So I stand there for a moment, crew intact and resting in the panniers. I could camp just down on the creek right here for the night. We could ride on and stop somewhere up the valley at any time. There are places to camp all along the valley if we don’t feel like riding up the steep back road to Beechworth. If we make it to Beechworth, we could just stay there for the night and have a gentle cruise back down the rail trail and on toward home in the morning. We’ve got options. We’re okay. Get your head back in the game, chick!
Once I’ve regained perspective, we head on. It really is a nice day. I see about 10 cars in total (I still think the volume of traffic and condition of road warrants sealing this one). Not long after wanting to quit and go home, the road improves dramatically. They’ve re-gravelled the section I have never ridden and it’s in quite good shape. It’s been done recently enough to be a pretty good ride.
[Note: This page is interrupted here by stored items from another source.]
-- ==== Sys2Proof/Config.lean ====
section
/-! DEFINITION. The parameters of 00_scope.md R10: those the model fixes at the value shown, the two policies a
model takes as an argument, and the free values of the transport's outcomes (93_implementation_defined.md K7). -/

namespace Sys2Proof

/-- The transport's status (K4): 0 means success, every other value is platform-defined.
DESIGN CHOICE (log entry 6), safe: any integer, since the host only compares it with 0 and passes it on. -/
abbrev Status := Int

/-- Names one of the two functions a handle holds, or the opaque configuration value it holds (K5, R120).
DESIGN CHOICE (log entry 6), safe: a token that is only passed on. -/
abbrev Token := Nat

namespace Config

/-- `ACC_RESET` (R10, R24). -/
def accReset : Byte := 0x00#8

/-- `MISMATCH_VALUE` (R10; K3: a claim should rely only on its not being 0; log entry 4). -/
def mismatchValue : Half := 0x0001#16

/-- The status of the `n`-th transport outcome when no reply is listed for it: a free value (K7, log entry 7). -/
opaque freeStatus : Nat → Status

/-- The data word of the `n`-th transport outcome when no reply is listed for it: a free value (K7, log entry 7). -/
opaque freeData : Nat → Half

/-- The PEC byte received with the `n`-th transport outcome when no reply is listed for it: a free value (K7, K12, log entry 7). -/
opaque freePec : Nat → Byte

end Config

/-- What a model does with a reserved command word: R75's report, or the fault of K11. -/
inductive ReservedPolicy where
  | report
  | fault
  deriving DecidableEq, Repr

/-- `INVALID_DESCRIPTOR_POLICY` (R10, K2): compute by the rules, or treat a step with `DESC_ERR` as a fault. -/
inductive DescriptorPolicy where
  | compute
  | fault
  deriving DecidableEq, Repr

/-- The two policies a model takes as an argument. -/
structure Policy where
  reserved   : ReservedPolicy
  descriptor : DescriptorPolicy
  deriving DecidableEq, Repr

/-- The machine's own policy: what the rules R75 and R30 say the block does (log entries 2 and 3). -/
def Config.policy : Policy := { reserved := .report, descriptor := .compute }

/-- The policy of the proofs' `fault` readings (K2, K11). -/
def Config.strictPolicy : Policy := { reserved := .fault, descriptor := .fault }

end Sys2Proof
end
It goes crap again after Byrne Gully Road but it’s not nearly as bad as the bit back near Eldorado.


We have a stop in the shade not long before Malakoff Road. I am not eating anything, but I do drink some water. That is bad enough. We have got to get rid of this bartonella, because not being able to eat or drink and fuel yourself during the ride is a bit of an issue!
I can feel my quads and calves, but they aren’t terrible, so I’m pretty sure I’ve got the strength to get up the hill to Beechworth. This is the road we came down last overnight trip, so I know the gravel is okay. And besides, crap gravel going up is much better than crap gravel going down.
And so we climb up that gravel road in a step-wise fashion toward the top of the plateau. The guys get back in the handlebar bag, but man is Kermit ever hanging on to Verne!


We reach the bitumen. There are 8 percent or so grades to spin up in the heat of the afternoon, but I feel okay… all things considered! The nice thing is that this bit of the road has ‘steps’ in it, too. So there are a few short breaks of lesser grade to enjoy.
This also means I can get some pictures of the tannery for you, too. I did promise I would do this when I rode this road uphill sometime. The history is really fascinating. The tannery location is about halfway up the hill, too, so it’s a good spot to let the lungs and heart catch up.



Once we make it into town, I stop to get a photo of that impressive 400 metre tail race. Even this was not enough to drain the water from the mine workings upstream, so the Rocky Mountain Mining Company drilled a tunnel underneath the town instead!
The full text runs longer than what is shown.